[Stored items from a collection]
-- ==== Sys2Proof/Laws/State.lean ====
section
/-!
SUPPORT. Laws/State.lean: what every change of one part of the state leaves in every field, so that no proof unfolds an update.
-/

namespace Sys2Proof.Machine

@[simp] theorem modSession_pending (n : Nat) (f : Session → Session) (s : State) : (modSession n f s).pending = s.pending := rfl
@[simp] theorem modSession_part (n : Nat) (f : Session → Session) (s : State) : (modSession n f s).part = s.part := rfl
@[simp] theorem modSession_serial (n : Nat) (f : Session → Session) (s : State) : (modSession n f s).serial = s.serial := rfl
@[simp] theorem modSession_slotAddr (n : Nat) (f : Session → Session) (s : State) : (modSession n f s).slotAddr = s.slotAddr := rfl
@[simp] theorem modSession_keeper (n : Nat) (f : Session → Session) (s : State) : (modSession n f s).keeper = s.keeper := rfl
@[simp] theorem modSession_ports (n : Nat) (f : Session → Session) (s : State) : (modSession n f s).ports = s.ports := rfl
@[simp] theorem modSession_alert (n : Nat) (f : Session → Session) (s : State) : (modSession n f s).alert = s.alert := rfl
@[simp] theorem modSession_sessions (n : Nat) (f : Session → Session) (s : State) : (modSession n f s).sessions = setAt s.sessions n f := rfl
@[simp] theorem modSession_cmds (n : Nat) (f : Session → Session) (s : State) : (modSession n f s).cmds = s.cmds := rfl
@[simp] theorem modSession_replies (n : Nat) (f : Session → Session) (s : State) : (modSession n f s).replies = s.replies := rfl
@[simp] theorem modSession_nextOrder (n : Nat) (f : Session → Session) (s : State) : (modSession n f s).nextOrder = s.nextOrder := rfl
@[simp] theorem modSession_nextReply (n : Nat) (f : Session → Session) (s : State) : (modSession n f s).nextReply = s.nextReply := rfl
@[simp] theorem modSession_events (n : Nat) (f : Session → Session) (s : State) : (modSession n f s).events = s.events := rfl
@[simp] theorem modSession_newEvents (n : Nat) (f : Session → Session) (s : State) : (modSession n f s).newEvents = s.newEvents := rfl
@[simp] theorem modSession_wire (n : Nat) (f : Session → Session) (s : State) : (modSession n f s).wire = s.wire := rfl
@[simp] theorem modSession_contexts (n : Nat) (f : Session → Session) (s : State) : (modSession n f s).contexts = s.contexts := rfl
@[simp] theorem modSession_landing (n : Nat) (f : Session → Session) (s : State) : (modSession n f s).landing = s.landing := rfl
@[simp] theorem modSession_media (n : Nat) (f : Session → Session) (s : State) : (modSession n f s).media = s.media := rfl
@[simp] theorem modSession_preds (n : Nat) (f : Session → Session) (s : State) : (modSession n f s).preds = s.preds := rfl
@[simp] theorem modSession_scans (n : Nat) (f : Session → Session) (s : State) : (modSession n f s).scans = s.scans := rfl
@[simp] theorem modSession_indexes (n : Nat) (f : Session → Session) (s : State) : (modSession n f s).indexes = s.indexes := rfl
@[simp] theorem modSession_searches (n : Nat) (f : Session → Session) (s : State) : (modSession n f s).searches = s.searches := rfl
@[simp] theorem modSession_plots (n : Nat) (f : Session → Session) (s : State) : (modSession n f s).plots = s.plots := rfl
@[simp] theorem modSession_programs (n : Nat) (f : Session → Session) (s : State) : (modSession n f s).programs = s.programs := rfl
@[simp] theorem modSession_runs (n : Nat) (f : Session → Session) (s : State) : (modSession n f s).runs = s.runs := rfl
@[simp] theorem modSession_trains (n : Nat) (f : Session → Session) (s : State) : (modSession n f s).trains = s.trains := rfl
@[simp] theorem modSession_models (n : Nat) (f : Session → Session) (s : State) : (modSession n f s).models = s.models := rfl
@[simp] theorem modSession_streams (n : Nat) (f : Session → Session) (s : State) : (modSession n f s).streams = s.streams := rfl
@[simp] theorem modSession_steps (n : Nat) (f : Session → Session) (s : State) : (modSession n f s).steps = s.steps := rfl
@[simp] theorem modSession_links (n : Nat) (f : Session → Session) (s : State) : (modSession n f s).links = s.links := rfl
@[simp] theorem modSession_power (n : Nat) (f : Session → Session) (s : State) : (modSession n f s).power = s.power := rfl
@[simp] theorem modSession_acct (n : Nat) (f : Session → Session) (s : State) : (modSession n f s).acct = s.acct := rfl
@[simp] theorem modSession_sec (n : Nat) (f : Session → Session) (s : State) : (modSession n f s).sec = s.sec := rfl
@[simp] theorem modSession_sympathetic (n : Nat) (f : Session → Session) (s : State) : (modSession n f s).sympathetic = s.sympathetic := rfl
@[simp] theorem modSession_starts (n : Nat) (f : Session → Session) (s : State) : (modSession n f s).starts = s.starts := rfl
@[simp] theorem modSession_cold (n : Nat) (f : Session → Session) (s : State) : (modSession n f s).cold = s.cold := rfl
@[simp] theorem modSession_free (n : Nat) (f : Session → Session) (s : State) : (modSession n f s).free = s.free := rfl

* EXERCISE OBJECTIVE *
In your answer, include only the lines above starting at the line that holds "s.part := rfl" and ending at the line that holds "s.slotAddr := rfl", copied exactly.

* SOLUTION TO THIS TASK *
@[simp] theorem modSession_part (n : Nat) (f : Session → Session) (s : State) : (modSession n f s).part = s.part := rfl
@[simp] theorem modSession_serial (n : Nat) (f : Session → Session) (s : State) : (modSession n f s).serial = s.serial := rfl
@[simp] theorem modSession_slotAddr (n : Nat) (f : Session → Session) (s : State) : (modSession n f s).slotAddr = s.slotAddr := rfl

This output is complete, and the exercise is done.